Машина с продуктами, шедшая из Таллина, постояла около моста и вернулась в город: переправиться не было никакой возможности.
Узнав об этом, Лахме почернел лицом. Когда он сердился, глаза у него делались испуганными, а рот исчезал в морщинах, ложившихся от глаз по щекам к скулам.
Франц, повар дома отдыха, сказал Лахме:
– До завтра я продержусь, а потом останутся одни консервы.
– Ой-ой, - сказал Лахме, - вот плохо-то, а?
– Да, - согласился повар Франц, - совсем плохо.
– Может быть, завтра ты зарежешь своих кур?
– Тогда послезавтра меня зарежет жена.
– Ты думаешь?
Повар Франц ничего не ответил, только вздохнул.
– Если бы у меня были куры, - сказал Лахме, - я бы зарезал. Но ты ведь знаешь: я один как перст.
– Да, - повторил повар Франц, - вы один, совсем один.
– Я, пожалуй, еще раз позвоню в Раквере. Потороплю с мостом.
– Так они же обещали сделать послезавтра.
– Ой-ой, - присвистнул Лахме и полез за сигаретами, - дело совсем дрянь, а?
– Может быть, вы сходите к рыбакам? Я бы сварил уху. Все любят уху, даже счетоводы.
– Ладно, - сказал Лахме, - я сейчас пойду к рыбакам.
3
– Разве мыслимо, Арно?
– спросил Лахме председателя колхоза "Рахве тэе" Эндель Хэйнасмаа.
– Посмотри на море!
Лахме посмотрел на море. Оно было пенным, серым, отчаянно злым. Море всегда бывает злым перед штормом. А после - ласковое. Сразу после шторма море делается черным и гладким, как стекло. Только чайки, сидящие на воде, кажутся застывшими гребнями белых волн.
– Да, - согласился Лахме, - море совсем плохое. В комнате у Хэйнасмаа пахло дегтем и копченой салакой.
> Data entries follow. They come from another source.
/-- What a write leaves in each field of a register: a read-only or write-only field keeps its value; a one-to-clear and a one-to-set field
act bit by bit; a writable field takes the value written where it is in its range, its relations hold and its lock bit is 0, and otherwise
keeps its old one (18 R546, R549, R586). -/
def Obligations.WriteGivesEachFieldItsValue : Prop :=
  ∀ (s : State) (o v : Nat) (a : RegAt) (f : RField), regAt o = some a → f ∈ a.row.fields →
    bits (s.written a v) f.hi f.lo =
      (match f.acc with
       | .w1c => bits (s.stored a) f.hi f.lo &&& (2 ^ (f.hi + 1 - f.lo) - 1 - bits v f.hi f.lo)
       | .w1s => bits (s.stored a) f.hi f.lo ||| bits v f.hi f.lo
       | .ro => bits (s.stored a) f.hi f.lo
       | .wo => bits (s.stored a) f.hi f.lo
       | _ => if s.takes a f v then bits v f.hi f.lo else bits (s.stored a) f.hi f.lo) ∧
    (f.acc = .rwl → s.locked a = true → s.takes a f v = false) ∧ (f.rng.ok (bits v f.hi f.lo) = false → s.takes a f v = false)

/-- REGISTER_WRITE of a register without an operation behind it: one aligned 32-bit write of a 32-bit register, or one aligned 64-bit write of
a 64-bit one, leaves the register's written value and changes no other register; pending fields it writes are held (18 R543, R546, 17 R529). -/
def Obligations.PlainRegisterWrite : Prop :=
  ∀ (s : State) (r : Requester) (off : Nat) (v : W64) (a : RegAt), regAt off = some a → a.plain = true → s.accepts off = true → a.byte = 0 →
    ((a.row.wide = false → off % 4 = 0 → ∃ t, exec (.registerWrite r off v 4) s = .next t ∧
        t.reg off = BitVec.ofNat 32 (s.written a (v.toNat % 2 ^ 32)) ∧ (∀ o, o ≠ off → t.reg o = s.reg o) ∧
        { t with regs := s.regs, heldFields := s.heldFields } = s.setStage r none) ∧
     (a.row.wide = true → off % 8 = 0 → ∃ t, exec (.registerWrite r off v 8) s = .next t ∧
        t.reg64 off = s.written a v.toNat % 2 ^ 64 ∧ (∀ o, o ≠ off → o ≠ off + 4 → t.reg o = s.reg o) ∧
        { t with regs := s.regs, heldFields := s.heldFields } = s.setStage r none))

/-- A write that is not an aligned 32-bit or 64-bit one is ignored (18 R543), and the low half of a 64-bit register is staged and changes
nothing yet (18 R544). -/
def Obligations.IgnoredAndStagedWrites : Prop :=
  ∀ (s : State) (r : Requester) (off : Nat) (v : W64) (n : Nat),
    (¬(n = 4 ∧ off % 4 = 0) → ¬(n = 8 ∧ off % 8 = 0) → exec (.registerWrite r off v n) s = .next (s.setStage r none)) ∧
    (∀ a, regAt off = some a → a.row.wide = true → a.byte = 0 → off % 4 = 0 →
      exec (.registerWrite r off v 4) s = .next (s.setStage r (some { off := a.off, val := BitVec.ofNat 32 (v.toNat % 2 ^ 32) })))

/-! ## Safe state, supply and adaptive loops (15, 16) -/

/-- Safe state is entered on its four commands outside the command path: a write of SAFE_CTL (cause 5), an under-voltage and an over-voltage
trip (cause 3, with a SUPPLY record before), a junction at 105 °C (cause 4, with a THERMAL record before), which any sensor's reading shows,
an HBM stack's and a throttled panel's included (15 R480, R498, 16 R502, R504, R511; that every sensor of R511 is a junction's is log entry
87). -/
def Obligations.SafeStateEntry : Prop :=
  ∀ s : State, s.safe = false →
    (∀ r, s.openRegs → ∃ t, exec (.safeCtlEnter r) s = .next t ∧ s.EnteredSafe t 5 1 ∧ t.gran = s.gran) ∧
    (∀ mv, s.ready = true → mv < 38000 → ∃ t, exec (.underVoltageTrip mv) s = .next t ∧ s.EnteredSafe t 3 2 ∧ t.NoBurn ∧
      t.fld 0x280000 11 11 = 1 ∧ t.fld 0x280004 15 0 = mv ∧ (∀ g, (t.granule g).move ≠ 2) ∧
      (∀ e, e ∈ s.gran → e.2.move ≠ 2 → e.2 ≠ {} → e ∈ t.gran)) ∧
    (∀ mv, s.ready = true → 62000 < mv → ∃ t, exec (.overVoltageTrip mv) s = .next t ∧ s.EnteredSafe t 3 2 ∧ t.NoBurn ∧
      t.fld 0x280004 15 0 = min mv 65535 ∧ t.gran = s.gran) ∧
    (∀ v, s.upkeep = true → 105 ≤ v →
      (∀ j, ∃ t, exec (.junctionLimit j v) s = .next t ∧ s.EnteredSafe t 4 2 ∧ t.NoBurn ∧ t.gran = s.gran) ∧
      (∀ k, ∃ t, exec (.hbmStackHot k v) s = .next t ∧ s.EnteredSafe t 4 2 ∧ t.NoBurn ∧ t.gran = s.gran) ∧
      (∀ p, s.fld 0x280030 23 16 ≤ v → ∃ t, exec (.thermalThrottleStep p v) s = .next t ∧ s.EnteredSafe t 4 2 ∧ t.NoBurn ∧ t.gran = s.gran))

/-- Input supply (16 R502, R505): below 40 V LOW_INPUT reads 1, its counter counts, burn stops and the first time in a window a SUPPLY record
is written; back at 40 V it reads 0; PWR_WARN_N asserted is shown, counted and recorded, and ACTION 1 stops burn, ACTION 2 enters safe state
from there. -/
def Obligations.SupplyEvents : Prop :=
  ∀ s : State, s.ready = true →
    (∀ mv, mv < 40000 → ∃ t, exec (.lowInput mv) s = .next t ∧ t.fld 0x280000 11 11 = 1 ∧ t.fld 0x280004 15 0 = mv ∧ t.NoBurn ∧
      s.Counted t 0x280040 1 ∧ t.sb.nextSeq = s.sb.nextSeq + (if s.power.supplyWin = some (s.winOf s.itNow) then 0 else 1) ∧
      t.power.supplyWin = some (s.winOf s.itNow) ∧ s.OnlyRegs t ([0x280000, 0x280004, 0x280040] ++ (List.range 64).map adaptReg) ∧
      { t with regs := s.regs, power := s.power, sb := s.sb } = s) ∧
    (∀ mv, 40000 ≤ mv → ∃ t, exec (.lowInputEnd mv) s = .next t ∧ t.fld 0x280000 11 11 = 0 ∧ t.fld 0x280004 15 0 = min mv 65535 ∧
      s.OnlyRegs t [0x280000, 0x280004] ∧ { t with regs := s.regs } = s) ∧
    (s.fld 0x280000 12 12 = 0 → ∃ t, exec .pwrWarnAssert s = .next t ∧ t.fld 0x280000 12 12 = 1 ∧ s.Counted t 0x280044 1 ∧
      (s.fld 0x280014 17 16 = 0 → t.sb.nextSeq = s.sb.nextSeq + 1 ∧ { t with regs := s.regs, sb := s.sb } = s) ∧
      (s.fld 0x280014 17 16 = 1 → t.NoBurn ∧ { t with regs := s.regs, sb := s.sb } = s) ∧
      (s.fld 0x280014 17 16 = 2 → s.safe = false → t.NoBurn ∧ s.EnteredSafe t 3 2)) ∧
    (∃ t, exec .pwrWarnClear s = .next t ∧ t.fld 0x280000 12 12 = 0 ∧ s.OnlyRegs t [0x280000] ∧ { t with regs := s.regs } = s)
– Я бы рад помочь тебе, Арно, - сказал он, - но ты сам видишь. Нельзя же гнать людей на риск! Хочешь, я продам тебе маринованных килек?
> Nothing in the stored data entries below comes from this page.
@[simp] theorem State.setPslot_pending (i : Nat) (x : PSlot) : (s.setPslot i x).pending = s.pending := rfl
@[simp] theorem State.setPslot_silicon (i : Nat) (x : PSlot) : (s.setPslot i x).silicon = s.silicon := rfl
@[simp] theorem State.setPslot_held (i : Nat) (x : PSlot) : (s.setPslot i x).held = s.held := rfl
@[simp] theorem State.setPslot_regs (i : Nat) (x : PSlot) : (s.setPslot i x).regs = s.regs := rfl
@[simp] theorem State.setPslot_stagePcie (i : Nat) (x : PSlot) : (s.setPslot i x).stagePcie = s.stagePcie := rfl
@[simp] theorem State.setPslot_stageMgmt (i : Nat) (x : PSlot) : (s.setPslot i x).stageMgmt = s.stageMgmt := rfl
@[simp] theorem State.setPslot_heldFields (i : Nat) (x : PSlot) : (s.setPslot i x).heldFields = s.heldFields := rfl
@[simp] theorem State.setPslot_lc (i : Nat) (x : PSlot) : (s.setPslot i x).lc = s.lc := rfl
@[simp] theorem State.setPslot_nonceCtr (i : Nat) (x : PSlot) : (s.setPslot i x).nonceCtr = s.nonceCtr := rfl
@[simp] theorem State.setPslot_freeCtr (i : Nat) (x : PSlot) : (s.setPslot i x).freeCtr = s.freeCtr := rfl
@[simp] theorem State.setPslot_slotA (i : Nat) (x : PSlot) : (s.setPslot i x).slotA = s.slotA := rfl
@[simp] theorem State.setPslot_slotB (i : Nat) (x : PSlot) : (s.setPslot i x).slotB = s.slotB := rfl
@[simp] theorem State.setPslot_sb (i : Nat) (x : PSlot) : (s.setPslot i x).sb = s.sb := rfl
@[simp] theorem State.setPslot_tiles (i : Nat) (x : PSlot) : (s.setPslot i x).tiles = s.tiles := rfl
@[simp] theorem State.setPslot_links (i : Nat) (x : PSlot) : (s.setPslot i x).links = s.links := rfl
@[simp] theorem State.setPslot_pal (i : Nat) (x : PSlot) : (s.setPslot i x).pal = s.pal := rfl
@[simp] theorem State.setPslot_acc (i : Nat) (x : PSlot) : (s.setPslot i x).acc = s.acc := rfl
@[simp] theorem State.setPslot_shr (i : Nat) (x : PSlot) : (s.setPslot i x).shr = s.shr := rfl
@[simp] theorem State.setPslot_scenes (i : Nat) (x : PSlot) : (s.setPslot i x).scenes = s.scenes := rfl
@[simp] theorem State.setPslot_streams (i : Nat) (x : PSlot) : (s.setPslot i x).streams = s.streams := rfl
@[simp] theorem State.setPslot_pool (i : Nat) (x : PSlot) : (s.setPslot i x).pool = s.pool := rfl
@[simp] theorem State.setPslot_hbm (i : Nat) (x : PSlot) : (s.setPslot i x).hbm = s.hbm := rfl
@[simp] theorem State.setPslot_badLines (i : Nat) (x : PSlot) : (s.setPslot i x).badLines = s.badLines := rfl
@[simp] theorem State.setPslot_flash (i : Nat) (x : PSlot) : (s.setPslot i x).flash = s.flash := rfl
@[simp] theorem State.setPslot_gran (i : Nat) (x : PSlot) : (s.setPslot i x).gran = s.gran := rfl
@[simp] theorem State.setPslot_sweep (i : Nat) (x : PSlot) : (s.setPslot i x).sweep = s.sweep := rfl
@[simp] theorem State.setPslot_blocks (i : Nat) (x : PSlot) : (s.setPslot i x).blocks = s.blocks := rfl
@[simp] theorem State.setPslot_ftl (i : Nat) (x : PSlot) : (s.setPslot i x).ftl = s.ftl := rfl
@[simp] theorem State.setPslot_flashBad (i : Nat) (x : PSlot) : (s.setPslot i x).flashBad = s.flashBad := rfl
@[simp] theorem State.setPslot_fillQ (i : Nat) (x : PSlot) : (s.setPslot i x).fillQ = s.fillQ := rfl
@[simp] theorem State.setPslot_buckets (i : Nat) (x : PSlot) : (s.setPslot i x).buckets = s.buckets := rfl
@[simp] theorem State.setPslot_heldReqs (i : Nat) (x : PSlot) : (s.setPslot i x).heldReqs = s.heldReqs := rfl
@[simp] theorem State.setPslot_host (i : Nat) (x : PSlot) : (s.setPslot i x).host = s.host := rfl
@[simp] theorem State.setPslot_hostReject (i : Nat) (x : PSlot) : (s.setPslot i x).hostReject = s.hostReject := rfl
@[simp] theorem State.setPslot_objs (i : Nat) (x : PSlot) : (s.setPslot i x).objs = s.objs := rfl
@[simp] theorem State.setPslot_queues (i : Nat) (x : PSlot) : (s.setPslot i x).queues = s.queues := rfl
@[simp] theorem State.setPslot_cmds (i : Nat) (x : PSlot) : (s.setPslot i x).cmds = s.cmds := rfl
@[simp] theorem State.setPslot_nextTok (i : Nat) (x : PSlot) : (s.setPslot i x).nextTok = s.nextTok := rfl
@[simp] theorem State.setPslot_sch (i : Nat) (x : PSlot) : (s.setPslot i x).sch = s.sch := rfl
@[simp] theorem State.setPslot_itNow (i : Nat) (x : PSlot) : (s.setPslot i x).itNow = s.itNow := rfl
@[simp] theorem State.setPslot_ports (i : Nat) (x : PSlot) : (s.setPslot i x).ports = s.ports := rfl
@[simp] theorem State.setPslot_openTx (i : Nat) (x : PSlot) : (s.setPslot i x).openTx = s.openTx := rfl
@[simp] theorem State.setPslot_nextTx (i : Nat) (x : PSlot) : (s.setPslot i x).nextTx = s.nextTx := rfl
@[simp] theorem State.setPslot_seqCtr (i : Nat) (x : PSlot) : (s.setPslot i x).seqCtr = s.seqCtr := rfl
@[simp] theorem State.setPslot_sources (i : Nat) (x : PSlot) : (s.setPslot i x).sources = s.sources := rfl
@[simp] theorem State.setPslot_qpRate (i : Nat) (x : PSlot) : (s.setPslot i x).qpRate = s.qpRate := rfl
@[simp] theorem State.setPslot_qpAt (i : Nat) (x : PSlot) : (s.setPslot i x).qpAt = s.qpAt := rfl
@[simp] theorem State.setPslot_time (i : Nat) (x : PSlot) : (s.setPslot i x).time = s.time := rfl
@[simp] theorem State.setPslot_mapped (i : Nat) (x : PSlot) : (s.setPslot i x).mapped = s.mapped := rfl
@[simp] theorem State.setPslot_ingest (i : Nat) (x : PSlot) : (s.setPslot i x).ingest = s.ingest := rfl
@[simp] theorem State.setPslot_claims (i : Nat) (x : PSlot) : (s.setPslot i x).claims = s.claims := rfl
@[simp] theorem State.setPslot_power (i : Nat) (x : PSlot) : (s.setPslot i x).power = s.power := rfl
@[simp] theorem State.setPslot_primerJob (i : Nat) (x : PSlot) : (s.setPslot i x).primerJob = s.primerJob := rfl
@[simp] theorem State.setPslot_switchTo (i : Nat) (x : PSlot) : (s.setPslot i x).switchTo = s.switchTo := rfl
@[simp] theorem State.setPslot_abandoned (i : Nat) (x : PSlot) : (s.setPslot i x).abandoned = s.abandoned := rfl
@[simp] theorem State.setPslot_abandonedUnits (i : Nat) (x : PSlot) : (s.setPslot i x).abandonedUnits = s.abandonedUnits := rfl
@[simp] theorem State.setPslot_safeIt (i : Nat) (x : PSlot) : (s.setPslot i x).safeIt = s.safeIt := rfl
@[simp] theorem State.setPslot_coldPend (i : Nat) (x : PSlot) : (s.setPslot i x).coldPend = s.coldPend := rfl

@[simp] theorem State.setScene_pending (i : Nat) (x : Option Scene) : (s.setScene i x).pending = s.pending := rfl
@[simp] theorem State.setScene_silicon (i : Nat) (x : Option Scene) : (s.setScene i x).silicon = s.silicon := rfl
@[simp] theorem State.setScene_held (i : Nat) (x : Option Scene) : (s.setScene i x).held = s.held := rfl
@[simp] theorem State.setScene_regs (i : Nat) (x : Option Scene) : (s.setScene i x).regs = s.regs := rfl
@[simp] theorem State.setScene_stagePcie (i : Nat) (x : Option Scene) : (s.setScene i x).stagePcie = s.stagePcie := rfl
@[simp] theorem State.setScene_stageMgmt (i : Nat) (x : Option Scene) : (s.setScene i x).stageMgmt = s.stageMgmt := rfl
@[simp] theorem State.setScene_heldFields (i : Nat) (x : Option Scene) : (s.setScene i x).heldFields = s.heldFields := rfl
@[simp] theorem State.setScene_lc (i : Nat) (x : Option Scene) : (s.setScene i x).lc = s.lc := rfl
@[simp] theorem State.setScene_nonceCtr (i : Nat) (x : Option Scene) : (s.setScene i x).nonceCtr = s.nonceCtr := rfl
@[simp] theorem State.setScene_freeCtr (i : Nat) (x : Option Scene) : (s.setScene i x).freeCtr = s.freeCtr := rfl
@[simp] theorem State.setScene_slotA (i : Nat) (x : Option Scene) : (s.setScene i x).slotA = s.slotA := rfl
@[simp] theorem State.setScene_slotB (i : Nat) (x : Option Scene) : (s.setScene i x).slotB = s.slotB := rfl
@[simp] theorem State.setScene_sb (i : Nat) (x : Option Scene) : (s.setScene i x).sb = s.sb := rfl
@[simp] theorem State.setScene_tiles (i : Nat) (x : Option Scene) : (s.setScene i x).tiles = s.tiles := rfl
@[simp] theorem State.setScene_links (i : Nat) (x : Option Scene) : (s.setScene i x).links = s.links := rfl
@[simp] theorem State.setScene_pal (i : Nat) (x : Option Scene) : (s.setScene i x).pal = s.pal := rfl
@[simp] theorem State.setScene_acc (i : Nat) (x : Option Scene) : (s.setScene i x).acc = s.acc := rfl
@[simp] theorem State.setScene_shr (i : Nat) (x : Option Scene) : (s.setScene i x).shr = s.shr := rfl
@[simp] theorem State.setScene_progs (i : Nat) (x : Option Scene) : (s.setScene i x).progs = s.progs := rfl
@[simp] theorem State.setScene_streams (i : Nat) (x : Option Scene) : (s.setScene i x).streams = s.streams := rfl
@[simp] theorem State.setScene_pool (i : Nat) (x : Option Scene) : (s.setScene i x).pool = s.pool := rfl
@[simp] theorem State.setScene_hbm (i : Nat) (x : Option Scene) : (s.setScene i x).hbm = s.hbm := rfl
@[simp] theorem State.setScene_badLines (i : Nat) (x : Option Scene) : (s.setScene i x).badLines = s.badLines := rfl
@[simp] theorem State.setScene_flash (i : Nat) (x : Option Scene) : (s.setScene i x).flash = s.flash := rfl
@[simp] theorem State.setScene_gran (i : Nat) (x : Option Scene) : (s.setScene i x).gran = s.gran := rfl
@[simp] theorem State.setScene_sweep (i : Nat) (x : Option Scene) : (s.setScene i x).sweep = s.sweep := rfl
@[simp] theorem State.setScene_blocks (i : Nat) (x : Option Scene) : (s.setScene i x).blocks = s.blocks := rfl
@[simp] theorem State.setScene_ftl (i : Nat) (x : Option Scene) : (s.setScene i x).ftl = s.ftl := rfl
@[simp] theorem State.setScene_flashBad (i : Nat) (x : Option Scene) : (s.setScene i x).flashBad = s.flashBad := rfl
@[simp] theorem State.setScene_fillQ (i : Nat) (x : Option Scene) : (s.setScene i x).fillQ = s.fillQ := rfl
@[simp] theorem State.setScene_buckets (i : Nat) (x : Option Scene) : (s.setScene i x).buckets = s.buckets := rfl
@[simp] theorem State.setScene_heldReqs (i : Nat) (x : Option Scene) : (s.setScene i x).heldReqs = s.heldReqs := rfl
@[simp] theorem State.setScene_host (i : Nat) (x : Option Scene) : (s.setScene i x).host = s.host := rfl
@[simp] theorem State.setScene_hostReject (i : Nat) (x : Option Scene) : (s.setScene i x).hostReject = s.hostReject := rfl
@[simp] theorem State.setScene_objs (i : Nat) (x : Option Scene) : (s.setScene i x).objs = s.objs := rfl
@[simp] theorem State.setScene_queues (i : Nat) (x : Option Scene) : (s.setScene i x).queues = s.queues := rfl
@[simp] theorem State.setScene_cmds (i : Nat) (x : Option Scene) : (s.setScene i x).cmds = s.cmds := rfl
@[simp] theorem State.setScene_nextTok (i : Nat) (x : Option Scene) : (s.setScene i x).nextTok = s.nextTok := rfl
@[simp] theorem State.setScene_sch (i : Nat) (x : Option Scene) : (s.setScene i x).sch = s.sch := rfl
@[simp] theorem State.setScene_itNow (i : Nat) (x : Option Scene) : (s.setScene i x).itNow = s.itNow := rfl
@[simp] theorem State.setScene_ports (i : Nat) (x : Option Scene) : (s.setScene i x).ports = s.ports := rfl
@[simp] theorem State.setScene_openTx (i : Nat) (x : Option Scene) : (s.setScene i x).openTx = s.openTx := rfl
@[simp] theorem State.setScene_nextTx (i : Nat) (x : Option Scene) : (s.setScene i x).nextTx = s.nextTx := rfl
@[simp] theorem State.setScene_seqCtr (i : Nat) (x : Option Scene) : (s.setScene i x).seqCtr = s.seqCtr := rfl
@[simp] theorem State.setScene_sources (i : Nat) (x : Option Scene) : (s.setScene i x).sources = s.sources := rfl
@[simp] theorem State.setScene_qpRate (i : Nat) (x : Option Scene) : (s.setScene i x).qpRate = s.qpRate := rfl
@[simp] theorem State.setScene_qpAt (i : Nat) (x : Option Scene) : (s.setScene i x).qpAt = s.qpAt := rfl
@[simp] theorem State.setScene_time (i : Nat) (x : Option Scene) : (s.setScene i x).time = s.time := rfl
@[simp] theorem State.setScene_mapped (i : Nat) (x : Option Scene) : (s.setScene i x).mapped = s.mapped := rfl
@[simp] theorem State.setScene_ingest (i : Nat) (x : Option Scene) : (s.setScene i x).ingest = s.ingest := rfl
@[simp] theorem State.setScene_claims (i : Nat) (x : Option Scene) : (s.setScene i x).claims = s.claims := rfl
@[simp] theorem State.setScene_power (i : Nat) (x : Option Scene) : (s.setScene i x).power = s.power := rfl
@[simp] theorem State.setScene_primerJob (i : Nat) (x : Option Scene) : (s.setScene i x).primerJob = s.primerJob := rfl
@[simp] theorem State.setScene_switchTo (i : Nat) (x : Option Scene) : (s.setScene i x).switchTo = s.switchTo := rfl
@[simp] theorem State.setScene_abandoned (i : Nat) (x : Option Scene) : (s.setScene i x).abandoned = s.abandoned := rfl
@[simp] theorem State.setScene_abandonedUnits (i : Nat) (x : Option Scene) : (s.setScene i x).abandonedUnits = s.abandonedUnits := rfl
@[simp] theorem State.setScene_safeIt (i : Nat) (x : Option Scene) : (s.setScene i x).safeIt = s.safeIt := rfl
@[simp] theorem State.setScene_coldPend (i : Nat) (x : Option Scene) : (s.setScene i x).coldPend = s.coldPend := rfl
– А у тебя нет ли к ним минеральной воды или пива?
– Нет. У меня нет ни пива, ни водки.
– Я сказал: воды.
– Да, правильно, воды. Я забыл, что ты трезвенник.
Погода менялась, как настроение женщины. То начинался дождь, то вдруг выглядывало солнце, необычно жаркое в такую пасмурную погоду. А потом снова приносило облака и солнце исчезало.
– Значит, твои отдыхающие попали в блокаду?
– Да.
– А они должны прибавлять в весе, не так ли?
– Конечно.
– Хорошенькие девушки есть?
– Нет.
– Плохо. Наверное, взгреют тебя, Арно, за этот голод?
– Наверное.
– А почему, собственно, тебя?
– возразил сам себе Эндель Хэйнасмаа. За это надо взгреть дорожное управление.
– Может быть.
– Про девушек я спросил для наших ребят. Им некогда танцевать. И не с кем. Все наши девушки в городе: тут им нечего делать. Теперь ведь женщины не ловят рыбу.